Reynolds, V. (2010). Fluid and Imperfect Ally Positioning: Some Gifts of Queer TheoryContext. October 2010, Association for Family and Systemic Therapy, UK, 13-17

Video 4 – Creating Cultures of Collective Accountability

To be truly client-centered, we are required to create relationships with co-workers that allow for a culture of critique. To do this we need to create intentional relationships of respect and dignity. This requires us to speak to each other about the heart of our work and the collective ethics that sustain us in the work. We need to be able to tell the difference between critique or criticism and attack. We also need to get comfortable with discomfort and distinguish between feeling uncomfortable and feeling truly unsafe. And our commitment to keeping clients at the heart of our work means we will need to have the moral courage to speak truth to power, and to hold each other to account.

Reference Article Links:

Reynolds, V. (2014). Centering ethics in therapeutic supervision: Fostering cultures of critique and structuring safetyThe International Journal of Narrative Therapy and Community Work. No. 1, 1-13.

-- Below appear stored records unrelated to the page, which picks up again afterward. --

-- ==== Sys2Proof/WellFormed.lean ====
section
/-! DEFINITION. Well-formed commands: operands that the hardware can supply. The field widths of the operands are in their types;
what is checked here is what those types leave open. -/

namespace Sys2Proof

/-- Code words of a memory (R321). -/
def memoryWords (m : Nat) : Nat :=
  match m with
  | 0 => 3145728
  | 1 => 2097152
  | 2 => 1048576
  | 3 => 131072
  | 4 => 512
  | _ => 65536

/-- No key occurs twice in a list of pairs. -/
def distinctKeys {α : Type} : List (Fin 8 × α) → Bool
  | [] => true
  | e :: l => (l.all fun x => x.1 ≠ e.1) && distinctKeys l

/-- A host access lies within its BAR: BAR0 is 64 KiB, BAR2 16 MiB (R341, R357). -/
def BarAccess.wf (a : BarAccess) : Bool :=
  1 ≤ a.length && a.length ≤ 4096 && a.offset + a.length ≤ (if a.bar2 then 2 ^ 24 else 2 ^ 16)

/-- A packet has at most 64 payload words, and as many as LEN says where its framing is intact (R269-R271). -/
def Packet.wf (p : Packet) : Bool :=
  p.payload.length ≤ 64 && (!p.framed || p.payload.length == p.lenM1.toNat + 1)

/-- A page or bank of a memory that can be retired (R336): pages of 256 code words, banks of 262,144. -/
def RetireUnit.wf (u : RetireUnit) : Bool :=
  u.index < memoryWords u.mem.val / (if u.bank then 262144 else 256)

/-- Vectors other than 0 at rising places among the five reads of each of 262,144 code words (R483). -/
def MbistResult.wf (r : MbistResult) : Bool :=
  (r.mismatches.all fun e => decide (e.1 < 1310720) && e.2 ≠ 0) && decide ((r.mismatches.map Prod.fst).Pairwise (· < ·))

/-- The Completion Timeout codes that the node supports (R344): the default range, ranges A and B. -/
def PcieControl.wf (c : PcieControl) : Bool := [0, 1, 2, 5, 6].contains c.timeoutRange

/-- What the hardware can supply. -/
def Instr.wf (i : Instr) : Bool :=
  match i with
  | .powerOn => true
  | .railFall => true
  | .resetNLow => true
  | .resetRelease _ _ _ => true
  | .bootComplete => true
  | .firmwareRestartDone => true
  | .pcieLinkUp => true
  | .perstNEvent _ => true
  | .functionLevelReset => true
  | .pciePowerStateChange _ _ control => control.wf
  | .refclkAbsent => true
  | .refclkPresent => true
  | .tbPhaseCompare _ _ => true
  | .tbLocked _ => true
  | .tbLockLoss _ => true
  | .tbAcquireTimeout _ => true
  | .tbRingStopped _ => true
  | .holdoverBoundUpdate _ => true
  | .coarseTickVote upsets => distinctKeys upsets
  | .coarseWrap => true
  | .epochEdge _ => true
  | .windowOpen => true
  | .windowClose => true
  | .startHoldoffEnd => true
  | .calUpdate _ => true
  | .calPulse _ _ => true
  | .discRise _ _ => true
  | .interpolationDone _ => true
  | .discFall _ _ _ => true
  | .totLimit _ _ => true
  | .hitWordFormed _ => true
  | .rangeSwitchUp _ => true
  | .rangeSwitchDown _ => true
  | .cellSettleEnd _ => true
  | .pageAdvance _ _ => true
  | .trigInEdge _ => true
  | .treeTriggerDue => true
  | .recordComplete _ => true
  | .rearmEnd _ => true
  | .recordRead _ => true
  | .blockGrant _ => true
  | .regionGrant _ => true
  | .originFragmentOpen _ => true
  | .frameClose _ => true
  | .chipGrant req => req.upsets.length ≤ 64
  | .writeStageComplete => true
  | .reclaimPass => true
  | .contextOpen _ => true
  | .contextDeadline _ => true
  | .contextClose _ => true
  | .outputReaderSelect _ => true
  | .throttlePeriodic => true
  | .dmaItemWrite => true
  | .ringWriteback _ => true
  | .msixHoldoffEnd _ => true
  | .ringEnable _ _ => true
  | .ringTailWrite _ _ => true
  | .barAccess access => access.wf
  | .registerWrite _ _ _ => true
  | .apertureRead _ count upsets => 1 ≤ count && count ≤ 128 && upsets.length ≤ count / 4 + 2
  | .ptmDialog _ _ => true
  | .hostReadCompletion _ data => data.bytes.length ≤ 4096
  | .linkBlockLock _ _ => true
  | .linkBlockLockLoss _ _ => true
  | .alignmentMissing _ found => found.length ≤ 2
  | .alignWordTx _ => true
  | .linkLaneReady _ _ => true
  | .linkLaneWaitExpiry _ => true
  | .linkDeskewDone _ _ => true
  | .linkCfgDone _ _ _ _ => true
  | .linkDwellExpiry _ => true
  | .packetTx port => port.upsets.length ≤ 64
  | .packetRx _ pkt => pkt.wf
  | .linkAckRx _ _ => true
  | .linkNakRx _ _ => true
  | .ackTimer _ => true
  | .replayTimeout _ _ => true
  | .replayWindowEnd _ => true
  | .timingMarkerTx => true
  | .timingMarkerRx _ _ => true
  | .triggerRx _ => true
  | .throttleRx _ => true
  | .mboxMsgRx _ => true
  | .mboxReplyRx _ => true
  | .doorbellRx _ => true
  | .lockReadRx _ => true
  | .lockWriteRx _ => true
  | .lockResultRx _ => true
  | .grantRx _ => true
  | .heartbeatRx _ => true
  | .healthRx _ => true
  | .hbArmWrite _ => true
  | .heartbeatTick => true
  | .healthSend => true
  | .hbTimeout _ => true
  | .grantPeriodic => true
  | .grantInChange _ => true
  | .sigSeal _ => true
  | .bistIdleStart _ => true
  | .bistIdleDone result => result.wf
  | .pairImageRx _ image => image.length < 2 ^ 32
  | .resyncDirCopyDone _ entries => entries.all fun e => e.1 < 2 ^ 21
  | .resyncJoin _ => true
  | .memPoisonRewrite mem addr => addr < memoryWords mem.val
  | .mergeBufferDrain _ _ => true
  | .scrubVisit _ _ => true
  | .lapOverdue _ => true
  | .leakPeriod _ => true
  | .tmrRefresh upsets => upsets.all fun u => u.word < 50
  | .retireMapRepair unit => unit.wf
  | .mboxWrite _ offset data => 1 ≤ data.bytes.length && offset.val + data.bytes.length ≤ 256
  | .mboxPost _ _ => true
  | .mboxAbort _ => true
  | .lockRead _ _ => true
  | .lockWrite _ _ => true
  | .fwTakeMessage upsets ram => upsets.length ≤ 16 && ram.all fun e => e.1 < memoryWords 3
  | .nodeIdentify => true
  | .nodeReset => true
  | .counterClear => true
  | .nodeRegRead => true
  | .nodeRegClear => true
  | .cfgData => true
  | .cfgCommit => true
  | .cfgQuery => true
  | .cfgDiscard => true
  | .acqStart => true
  | .acqStop => true
  | .acqStopComplete => true
  | .acqThaw => true
  | .acqCellSet => true
  | .acqMaskWrite => true
  | .acqTrigger => true
  | .acqRegRead => true
  | .acqRegClear => true
  | .tbRestart => true
  | .calRestart => true
  | .calTableRead => true
  | .calTableWrite => true
  | .tbRegRead => true
  | .tbRegClear => true
  | .dirShadowBegin => true
  | .dirImage => true
  | .dirShadowEnd => true
  | .dirSwap => true
  | .dirSwapComplete => true
  | .dirWrite => true
  | .dirEntryRead => true
  | .dirRegRead => true
  | .dirRegClear => true
  | .enumStart => true
  | .enumReplyTimeout _ => true
  | .enumAssign => true
  | .enumRelay => true
  | .enumRoute _ => true
  | .pairGrant => true
  | .pairForceFail => true
  | .linkRetrain => true
  | .linkRegRead => true
  | .linkRegClear => true
  | .memRetire => true
  | .memLogRead => true
  | .memRead => true
  | .memRegRead => true
  | .memRegClear => true
  | .loopSetpoint => true
  | .loopEnable => true
  | .loopClampWrite => true
  | .sxpCoefWrite => true
  | .hkPowerMode => true
  | .hkRegRead => true
  | .hkRegClear => true
  | .bistLogic => true
  | .bistLogicDone _ _ => true
  | .bistMem => true
  | .bistMemDone result => result.wf
  | .testRegRead => true
  | .testRegClear => true
  | .patchData => true
  | .patchApply => true
  | .patchStatus => true
  | .hkPassStart _ => true
  | .hkSample _ _ _ => true
  | .sxpConversion _ _ _ _ => true
  | .sxpDiagPhase _ _ _ => true
  | .ilkPeriod _ => true
  | .itemCloseTimer _ => true
  | .pacingEvent _ => true
  | .jtagUpdateIr _ _ => true
  | .jtagTestLogicReset => true
  | .sampleConversion _ _ _ => true
  | .pcieLinkLoss => true
  | .mailboxRead _ _ offset length upsets => 1 ≤ length && offset.val + length ≤ 256 && upsets.length ≤ 17
  | .completionTimeout => true

end Sys2Proof
end

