-- ==== Sys2Proof/Certificates/Slice0/Obligations.lean ====
section
/-! DEFINITION. The statements: what the rules of the spec say of the commands, over every state that meets the hypotheses. -/

open Sys2Proof Sys2Proof.Machine

/-- A step takes the command at the front of the queue and carries it out on the rest of the state. That commands wait in a queue is
the model's choice (assumption 2). -/
def Obligations.StepRunsFrontCommand : Prop :=
  ∀ (c : Instr) (rest : List Instr) (s : State),
    step { s with pending := c :: rest } = exec c { s with pending := rest }

/-- With no command waiting the node idles. The model's own choice (assumption 2). -/
def Obligations.EmptyQueueIdles : Prop :=
  ∀ s : State, s.pending = [] → step s = .next s

/-- No row of the command table gives bits, so no word spells a command. The model's own reading (assumption 1). -/
def Obligations.NoWordSpellsCommand : Prop :=
  ∀ (s : State) (nbits w : Nat), decodeTableWord nbits w = none ∧ s.withFetchWord nbits w = s

/-- The state after reset is OFF (R455, R356; assumption 5), meets the invariant, has nothing waiting and nothing sent, and holds the
reset columns of the register tables: in every word of every owner those that are not 0 (R83, R117, R316, R356, R436, R491) and 0 in every
other word; the BAR0 registers and the configuration records stand at theirs (R347, R356; assumption 8). That the memories read 0 is the
model's choice (assumption 10). -/
def Obligations.ResetHoldsRegisterTables : Prop :=
  Inv State.reset ∧ State.reset.node.state = .off ∧ State.reset.pending = [] ∧ State.reset.out = [] ∧
  (∀ o, State.reset.word o = regReset o) ∧
  (∀ o, State.reset.word o =
    (if o = 0x24 then 10 else if 0x1000 ≤ o ∧ o < 0x1020 then 0x10 else if 0x7010 ≤ o ∧ o < 0x7050 then 2
     else if 0xB114 ≤ o ∧ o < 0xB134 then 0x7000 else if 0xB134 ≤ o ∧ o < 0xB154 then 0x7FC00000 else if o = 0xD004 then 0xFF
     else if 0x20000 ≤ o ∧ o < 0x30000 ∧ o % 32 = 4 then 2 else 0)) ∧
  (∀ r, r < 8 → State.reset.getF (R.tbState r) = 0 ∧ State.reset.getF (R.calFrozen r) = 1) ∧
  (∀ p, p < 16 → State.reset.getF (R.arbGrant p) = 2) ∧
  (∀ n, n < 8 → State.reset.word (R.sxpResult n).off = 0x7FC00000 ∧ State.reset.getF (R.ilkCode n) = 7) ∧
  State.reset.getF R.lbistPartition = 0xFF ∧
  (∀ c, c < 2048 → State.reset.getF (R.curRange c) = 2) ∧
  (∀ o, State.reset.bar0 o = bar0Reset o) ∧ (∀ k, State.reset.record k = cfgDefault k) ∧
  (∀ m a, State.reset.raw m a = 0) ∧ (∀ i, State.reset.lock i = 0) ∧ State.reset.node.nodeId = 0xFFF

/-- No step of the model breaks the invariant: the tables stay canonical, so that equal contents are equal data, and the buffers and
histories stay within the sizes of R200, R310, R328 and R336. -/
def Obligations.EveryStepKeepsInvariant : Prop :=
  ∀ s t : State, Inv s → step s = .next t → Inv t

/-- A step consumes one command and takes nothing back: the queue loses its front alone, what has left the node stays, and neither
the clock nor the count of free values falls. The queue, the clock, the count and the list of what is sent are the model's own (assumptions 2, 6,
4 and 7). -/
def Obligations.StepOnlyConsumesAndAppends : Prop :=
  ∀ s t : State, step s = .next t →
    t.pending = s.pending.tail ∧ (∃ l, t.out = l ++ s.out) ∧ s.ticks ≤ t.ticks ∧ s.free ≤ t.free

/-- Every command completes from every state, with every operand: one that lies outside its documented range (R18) or breaks the rules of
a ring (R360) has an unpredictable result, which is a free value, and stops nothing; so no step is refused or faults (the model's reading of R18 and R360, assumptions 12 and 148; that a command whose conditions
fail completes is its choice, assumption 3). -/
def Obligations.StepStopsOnlyOutOfRange : Prop :=
  (∀ (c : Instr) (s : State), ∃ t, exec c s = .next t) ∧ (∀ s : State, ∃ t, step s = .next t)

/-- Power and RESET_N (R379, R456, R457, R460): the first rail, or the fall of one, leaves the node in RESET with every register, record
and memory at its reset value and no mailbox, patch or retirement; RESET_N low also leaves it in RESET, loses the configuration, the
pool and every queue, and keeps the patch, the retirement, the doorbells, the locks and the posting order. That every memory word reads 0
after power-on is the model's choice (assumption 10). -/
def Obligations.PowerAndResetLoseConfiguration : Prop :=
  (∀ s : State, s.node.state = .off → ∃ t, exec .powerOn s = .next t ∧ t.node.state = .reset ∧
    (∀ o, t.word o = regReset o) ∧ (∀ k, t.record k = cfgDefault k) ∧ (∀ m a, t.raw m a = 0 ∧ (t.mem m).buffer = []) ∧
    (∀ m, m < 6 → (t.mem m).lapStart = s.ticks) ∧ t.prot = {} ∧ t.pool = {} ∧ t.fw = {} ∧ t.mbox = {} ∧ t.node.nodeId = 0xFFF) ∧
  (∀ s : State, s.node.state ≠ .off → ∃ t, exec .railFall s = .next t ∧ t.node.state = .reset ∧
    (∀ o, t.word o = regReset o) ∧ (∀ k, t.record k = cfgDefault k) ∧ (∀ m a, t.raw m a = 0 ∧ (t.mem m).buffer = []) ∧
    (∀ m, m < 6 → (t.mem m).lapStart = s.ticks) ∧ t.prot = {} ∧ t.pool = {} ∧ t.fw = {} ∧ t.mbox = {} ∧ t.node.nodeId = 0xFFF ∧
    t.node.bootCause = 0) ∧
  (∀ s : State, s.node.state ≠ .off → s.node.state ≠ .reset → ∃ t, exec .resetNLow s = .next t ∧ t.node.state = .reset ∧
    t.node.bootCause = 1 ∧ t.node.incarnation = s.node.incarnation + 1 ∧ (∀ k, t.record k = cfgDefault k) ∧ t.pool = {} ∧
    t.ports = [] ∧ t.fw.patchInForce = s.fw.patchInForce ∧ t.fw.waits = [] ∧ t.prot.pages = s.prot.pages ∧
    t.prot.banks = s.prot.banks ∧ t.mbox.order = s.mbox.order ∧ t.mbox.inDoorbell = s.mbox.inDoorbell ∧ t.mbox.hops = [] ∧
    (∀ a, t.raw 1 a = 0 ∧ t.raw 2 a = 0) ∧ (Inv s → ∀ i, t.lock i = s.lock i))

/-- The end of RESET (R1, R294, R456, R459) and of boot (R327, R456): the straps are sampled, PAIR_EN has effect at a merge node or root
alone, and a leaf that has it set shows PAIR_IGNORED; boot ends in LINKUP with its two notices and the answers that firmware owes, and a
patch of which a word reads poisoned then is no longer in force. VDDX is taken with the straps (assumption 167); outside RESET the release
does nothing (assumption 3). -/
def Obligations.BootSamplesStrapsAndReachesLinkup : Prop :=
  (∀ (s : State) (straps : Straps) (en pos : Bool), s.node.state = .reset →
    ∃ t, exec (.resetRelease straps en pos) s = .next t ∧ t.node.state = .boot ∧ t.role = straps.role.toNat ∧ t.pairPos = boolNat pos ∧
      t.paired = (en && (straps.role = 1 || straps.role = 2)) ∧ t.getF R.paired = boolNat t.paired ∧
      t.getF R.pairIgnored = boolNat (en && !(straps.role = 1 || straps.role = 2)) ∧ t.node.vddx = straps.vddx) ∧
  (∀ (s : State) (straps : Straps) (en pos : Bool), s.node.state ≠ .reset → exec (.resetRelease straps en pos) s = .next s) ∧
  (∀ s : State, s.node.state = .boot →
    ∃ t, exec .bootComplete s = .next t ∧ t.node.state = .linkup ∧ (s.mbox.owed = [] → t.node.noticeSeq = 2) ∧ t.mbox.owed = [] ∧
      t.fw.patchInForce = (if s.bootReads.1 then none else s.fw.patchInForce) ∧
      t.node.patchDiscarded = (s.bootReads.1 && s.fw.patchInForce.isSome))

Reynolds, V. (2009). Collective ethics as a path to resisting burnoutInsights: The Clinical Counsellor’s Magazine & News, December 2009, 6-7.

Exercise Links:

Witnessing Our Collective Ethics (2012)

Video 5 – Debriefing with Collective Care

Debriefing that is centered on traumatic details, happens too late, and has no structure for safety or usefulness can be retraumatizing to workers and lead to venting and despair. We’re looking to debrief in ways that honour connection, center our collective care, and are an enactment of our commitments to each other as co-workers. We begin by committing to connecting immediately following a traumatic event, co-regulating each other, and staying with connection to prevent further traumatizing each other. We know that the research for responding to the opioid epidemic/poisonings comes from the ‘first-first responders,’ and so our debriefing method needs to address these new learnings as well as incorporate a thorough critique of what needs to be different.

Exercise Links:

Creating Your Solidarity Team (2010)

Video 6 – Differentiating Between Dignified Meaningful Death & Tragic Death

When we are responding to the opioid epidemic/poisonings we are experiencing tragic deaths. This is very different from death as a part of life, where it can be meaningful and dignified. It is important for workers to differentiate between death from overdoses and death as a part of life, and to map our cultural, spiritual, familial, family of choice’s and social networks’ responses to death.

Exercise Links:

Holding on with Letting Go (2017) – Responding ethically to tragic death requires intentional responses that invite workers to begin by witnessing the humanity of the people who have died. Workers are invited to acknowledge the lives, and not the deaths, of the deceased first, and to reflect upon their relationships with the deceased, centering not on traumatic details, but on our usefulness and connection to them. Workers should acknowledge that we learn our work on the backs of clients and that they have been our teachers. We are required to not let people who have died in the opioid epidemic/poisonings become just a number, and commit to keeping their teachings alive, resisting their disappearance, and working from our locations of privilege and access to power to resist and end this horror.